I'll spill right here at the beginning that I had trouble staying with much of what transpired during the performance. It's a slow-moving creature, only in part because the show must constantly wait for the peripatetic audience to catch up with it. It also seemed that several tales were included not because they were good stories well told, but because they struck someone as interesting ideas early in the planning, after which no one ever thought to take scissors to the script.

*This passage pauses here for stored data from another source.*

-- ==== Sys2Proof/Machine/Ft.lean ====
section
/-! DEFINITION. Flash translation (chapter 5): map entries, capacity, the packing streams, placement, commit, reclaim and
retirement. -/
namespace Sys2Proof.Machine

/-! ### Map entries (R220, R221) -/

/-- UNMAPPED -/
def locUnmapped : BitVec 48 := BitVec.ofNat 48 (2 ^ 47)
/-- ZERO -/
def locZero : BitVec 48 := BitVec.ofNat 48 (2 ^ 47 + 2 ^ 37)
/-- POISON -/
def locPoison : BitVec 48 := BitVec.ofNat 48 (2 ^ 47 + 2 * 2 ^ 37)
/-- FLAG -/
def lFlag (e : BitVec 48) : Bool := e.getLsbD 47
/-- Bits [hi:lo] of a map entry. -/
def lGet (e : BitVec 48) (lo hi : Nat) : Nat := (e.toNat >>> lo) % 2 ^ (hi - lo + 1)
/-- DIE -/
def lDie (e : BitVec 48) : Nat := lGet e 37 46
/-- BLOCK -/
def lBlock (e : BitVec 48) : Nat := lGet e 25 36
/-- PAGE -/
def lPage (e : BitVec 48) : Nat := lGet e 13 24
/-- OFFSET -/
def lOff (e : BitVec 48) : Nat := lGet e 7 12
/-- LEN -/
def lLen (e : BitVec 48) : Nat := lGet e 0 6
/-- The entry of a stored extent. -/
def mkLoc (die block slot len : Nat) : BitVec 48 :=
  BitVec.ofNat 48 (die % 1024 * 2 ^ 37 + block % 4096 * 2 ^ 25 + slot / 64 % 4096 * 2 ^ 13 + slot % 64 * 2 ^ 7 + len % 128)
/-- First slot of the extent within its block. -/
def lSlot (e : BitVec 48) : Nat := lPage e * 64 + lOff e
/-- Name of the block of a stored extent. -/
def lBlk (e : BitVec 48) : Nat := lDie e * 4096 + lBlock e
/-- Name of the first slot of a stored extent. -/
def lKey (e : BitVec 48) : Nat := lBlk e * 2 ^ 18 + lSlot e
/-- The ADDR of a record about a map entry (R281). -/
def lAddr (e : BitVec 48) : FAddr := mediaAddr (lDie e) (lBlock e) (lPage e) (lOff e)

/-- Name of a unit. -/
def mkey (nsx unit : Nat) : Nat := nsx * 2 ^ 40 + unit
/-- The map entry of a unit. -/
def Block.mapGet (b : Block) (k : Nat) : BitVec 48 := smGet locUnmapped b.ft.map k
/-- The port of the flash translation engine (R13). -/
def ftPort : Nat := 8
/-- The fabric address of a unit's entry in its namespace's map area (R223). -/
def Block.mapAddr (b : Block) (k : Nat) : Option Nat :=
  (smFind b.ft.mapAt (k / 2 ^ 40)).bind (fun a => if k % 2 ^ 40 < a.2 then some (a.1 + 6 * (k % 2 ^ 40)) else none)
/-- The transaction on a map entry: metadata, under tag 0 (R28), in class C0. -/
def mapReq (a : Nat) : BusReq := ⟨BitVec.ofNat 8 ftPort, 0, 0, a, 6, 0, false⟩
/-- A map lookup: whether DRAM gave the entry, and the block after it. -/
def Block.mapLook (b : Block) (k : Nat) : Bool × Block :=
  match b.mapAddr k with
  | none => (true, b)
  | some a => let x := b.memRead (mapReq a) []; (decide (x.1 = .ok), x.2.2)
/-- The entry of a unit is written to its map area. -/
def Block.mapStore (b : Block) (k : Nat) (e : BitVec 48) : Block :=
  match b.mapAddr k with
  | none => b
  | some a => (b.memWrite (mapReq a) [] (BitVec.ofNat 256 63) (e.setWidth 2048)).2
/-- Write the map entry of a unit. -/
def Block.mapSet (b : Block) (k : Nat) (e : BitVec 48) : Block :=
  (b.onFt (fun f => { f with map := smSet locUnmapped f.map k e })).mapStore k e

/-! ### Blocks and capacity -/

/-- A flash block. -/
def Block.fblk (b : Block) (k : Nat) : Blk := smGet {} b.ft.blks k
/-- Change a flash block. -/
def Block.modBlk (b : Block) (k : Nat) (f : Blk → Blk) : Block :=
  b.onFt (fun t => { t with blks := smSet {} t.blks k (f (b.fblk k)) })
/-- Slots of a block in its mode. -/
def Block.blkSlots (b : Block) (k : Nat) : Nat := b.slotsOf (k / 4096) (b.fblk k).slc
/-- Units mapped to a block: name and entry. -/
def Block.mappedOn (b : Block) (k : Nat) : List (Nat × BitVec 48) :=
  b.ft.map.filter (fun e => !lFlag e.2 && lBlk e.2 == k)
/-- The valid-slot count of a block (R225). -/
def Block.validOf (b : Block) (k : Nat) : Nat := ((b.mappedOn k).map (fun e => lLen e.2)).sum
/-- FT.SPACE_VALID -/
def Block.spaceValid (b : Block) : Nat := ((b.ft.map.filter (fun e => !lFlag e.2)).map (fun e => lLen e.2)).sum
/-- Valid slots on a booth (FC[b].BOOTH_VALID). -/
def Block.boothValid (b : Block) (k : Nat) : Nat :=
  ((b.ft.map.filter (fun e => !lFlag e.2 && boothOf (lDie e.2) == k)).map (fun e => lLen e.2)).sum
/-- A booth has mapped units. -/
def Block.boothMapped (b : Block) (k : Nat) : Bool := b.ft.map.any (fun e => !lFlag e.2 && boothOf (lDie e.2) == k)
/-- A booth whose reads end as R337 gives; a running power-off counts (R336). -/
def Block.boothOffline (b : Block) (k : Nat) : Bool :=
  b.boothSt k == 5 || b.boothSt k == 6 || (b.boothSt k == 7 && b.boothMapped k) || b.boothBusy k

/-- A block holds extents of units that are not committed yet. -/
def Block.blkPending (b : Block) (k : Nat) : Bool :=
  b.ft.staged.any (fun u => (decide (u.phase = .packed) || decide (u.phase = .programmed)) && lBlk u.loc == k)
/-- A block counts as FREE: erased, or without a valid slot and awaiting erase (R251). -/
def Block.blkFree (b : Block) (k : Nat) : Bool :=
  let x := b.fblk k
  match x.st with
  | .free => true
  | .verified => !x.doomed && b.validOf k == 0 && !b.blkPending k
  | .opened | .closed | .retired | .bad => false

/-- FT.FREE -/
def Block.free_ (b : Block) : Nat :=
  let total := ((b.diesIn.map (fun d => (b.dieProf d).blocks))).sum
  let used := (b.ft.blks.filter (fun e => b.diesIn.contains (e.1 / 4096) && !b.blkFree e.1)).length
  total - used
/-- FT.RESERVE -/
def Block.reserve (b : Block) : Nat := b.rdF (pgFt + 0x108) 0 22
/-- Good blocks of the dies in service. -/
def Block.goodBlocks (b : Block) : Nat :=
  let total := ((b.diesIn.map (fun d => (b.dieProf d).blocks))).sum
  total - (b.ft.blks.filter (fun e => b.diesIn.contains (e.1 / 4096) &&
    (decide (e.2.st = .retired) || decide (e.2.st = .bad)))).length
/-- FT.RETIRE_LEFT -/
def Block.retireLeft (b : Block) : Nat := b.rdF (pgFt + 0x10C) 0 22
/-- The lowest slot count per block among the dies in service, 0 with none. -/
def Block.minSlots (b : Block) (slc : Bool) : Nat :=
  match b.diesIn.map (fun d => b.slotsOf d slc) with
  | [] => 0
  | x :: xs => xs.foldl min x
/-- FT.SPACE_USER (R267), less what drains have taken (R333). -/
def Block.spaceUser (b : Block) : Nat :=
  let slcMin := b.rdF (pgFt + 0x114) 0 22
  (b.goodBlocks - b.retireLeft - b.reserve - slcMin) * b.minSlots false + slcMin * b.minSlots true
    - ((b.ft.drained.filter (fun e => b.boothUp e.1)).map (·.2)).sum
/-- FT.SLC_USED: open and closed SLC blocks of the HOST stream (R252). -/
def Block.slcUsed (b : Block) : Nat :=
  (b.ft.blks.filter (fun e => e.2.slc && decide (e.2.stream = .host) &&
    (decide (e.2.st = .opened) || decide (e.2.st = .closed) || decide (e.2.st = .verified)))).length
/-- FT.SLC_TARGET -/
def Block.slcTarget (b : Block) : Nat := b.rdF (pgFt + 0x11C) 0 22
/-- Recompute SLC_TARGET (R251). -/
def Block.slcRetarget (b : Block) : Block :=
  let x := (b.free_ - b.reserve) * b.rdF (pgFt + 0x110) 0 7 / 256
  b.wrSat (pgFt + 0x11C) 0 22 (min (b.rdF (pgFt + 0x118) 0 22) (max (b.rdF (pgFt + 0x114) 0 22) x))

/-- Erase counts of the good blocks of the dies in service: highest and lowest. -/
def Block.peRange (b : Block) : Nat × Nat :=
  let good := b.ft.blks.filter (fun e => b.diesIn.contains (e.1 / 4096) && decide (e.2.st ≠ .retired) && decide (e.2.st ≠ .bad))
  let total := ((b.diesIn.map (fun d => (b.dieProf d).blocks))).sum
  let es := good.map (fun e => e.2.erases)
  let unlisted := decide ((b.ft.blks.filter (fun e => b.diesIn.contains (e.1 / 4096))).length < total)
  (es.foldl max 0, if unlisted then 0 else match es with | [] => 0 | x :: xs => xs.foldl min x)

Pulling Anton Chekhov into any narrative about theater in Moscow is, for example, a seeming no-brainer. But the long, involved tale of a shy Chekhov visiting a brothel full of crude, in-yer-face women in order to gather character types for his short stories, just doesn't go anywhere.

A diva singer rehearsing with a cantankerous director and a wishy-washy conductor gives us a chance to hear about some of the famous people who have worked on this stage over the decades. But aside from the listing of a few famous names, the sketch marches in place for a very long time.

A scene of a God-fearing woman standing up to Godless secret policemen, presumably in the 1930s, suffers from a common problem that affects anyone anywhere trying to inject the piety of faith into a theater performance: It is heavy-handed, and the easy morality is unconvincing.

But, okay, I've said my harshest words. It's also imperative to point out that several scenes hit their mark.

Two involve the last woman living in the building who remembers well the history of her neighborhood. One swift, meaty scene depicts the confrontation between two men — one the grandson of a prisoner who was executed by the secret police, the other the grandson of the man who carried out the execution. One time-warping scene begins as the tale of a contemporary young woman (the wonderfully unhinged Natalya Palagushkina) who betrayed a friend, but morphs into a violent interrogation in the bowels of the Lubyanka secret police headquarters, presumably, again, in the 1930s.

The Lubyanka headquarters' close proximity to Sretenka gives this show no peace and provides for some of its most convincing moments.

But arguably the pinnacle of "Decalogue" takes place in the smallest space of all, the audience squeezed into a few chairs scattered in front of the actors' backstage coatrack. This serves as the cozy apartment of a grandmother (Lyudmila Ivanilova) who does not want to leave her life-long dwelling, as her granddaughter (Anastasia Tsvetanovich) gently tries to convince her to sell, while a thoughtful real estate agent (Yulia Solomatina) looks on sadly.

Here better than anywhere else we sense the pull of flesh and damp, warm breath on the cold, hard, seeming indifference of architecture. The actors playing grandmother and granddaughter occasionally trade roles, playing directly with the truth that age is a number and youth is a state of mind.

Designers Alexei Tregubov and Anna Rumyantseva employ a minimum of props to ground the various scenes in place. The cozy apartment, for example, consists of an old armoire and a sofa. The Lubyanka interrogation scene puts bars around the actors and seats the audience outside them.

If "Decalogue on Sretenka" is uneven, it does have a few moving, insightful moments to recommend it.

"Decalogue on Sretenka" plays Oct. 18 at 7 p.m. at the Mayakovsky Theater's Stsena na Sretenke, located at 21/24 Pushkaryov Pereulok. Metro Sukharevskaya. 495-608-8061. Mayakovsky.ru. Running time: 2 hours, 55 minutes.